PROBLEM DETAILS:
Among the entries that follow, the required portion opens with the line containing "namespace Sys2Proof.Machine" and closes with the line containing "no-op (R98). -/". Give that portion again exactly, and nothing else.

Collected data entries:
-------------------------
-- ==== Sys2Proof/Machine/Fetch.lean ====
section
/-! DEFINITION. What a step does around the instruction: the halted core (spec/60_exceptions.md R259), the fetch and its
fault (spec/30_encoding.md R91, R254), and unknown opcodes with their event (R98). -/

namespace Sys2Proof.Machine

/-- A fault is recorded: the core takes no step (R259). -/
def State.halted (s : State) : Bool := s.fault.isSome

/-- The fetch at `pc` is in range: `pc + 1 < memorySize` (R91, R254). -/
abbrev State.fetchInBounds (s : State) : Prop := s.inMemory (s.pc.toNat + 1)

/-- The fault of a fetch out of range: no word was fetched, the address is `pc0 + 1` (R252, R254). -/
def State.raiseFetch (s : State) : Out :=
  .next (s.enterFault .fetchOutOfBounds 0 (s.pc.toNat + 1))

/-- An unknown opcode is a two-byte no-op (R98). -/
def execUnknownOpcode (s : State) : Out := .next s.advance

/-- The diagnostic event `UnknownOpcode(pc0, word)` (R98, R228). -/
structure UnknownOpcodeEvent where
  pc0 : Word
  word : Word
  deriving DecidableEq, Repr

/-- The event that the step from `s` emits, if any: a pulse, not state (R39, R228). A faulting step emits none (R253). -/
def State.unknownOpcodeEvent (s : State) : Option UnknownOpcodeEvent :=
  if s.halted = false ∧ s.fetchInBounds ∧ decodeWord s.instrWord = none then
    some { pc0 := s.pc, word := s.instrWord }
  else none

/-- `s` with bytes stored from its `pc` on. -/
def State.withBytesAtPc (s : State) (bs : List Byte) : State :=
  s.setMemory (Memory.writeBytes s.memory s.pc.toNat bs)

end Sys2Proof.Machine
end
-------------------------
TASK RESULT:
namespace Sys2Proof.Machine

/-- A fault is recorded: the core takes no step (R259). -/
def State.halted (s : State) : Bool := s.fault.isSome

/-- The fetch at `pc` is in range: `pc + 1 < memorySize` (R91, R254). -/
abbrev State.fetchInBounds (s : State) : Prop := s.inMemory (s.pc.toNat + 1)

/-- The fault of a fetch out of range: no word was fetched, the address is `pc0 + 1` (R252, R254). -/
def State.raiseFetch (s : State) : Out :=
  .next (s.enterFault .fetchOutOfBounds 0 (s.pc.toNat + 1))

/-- An unknown opcode is a two-byte no-op (R98). -/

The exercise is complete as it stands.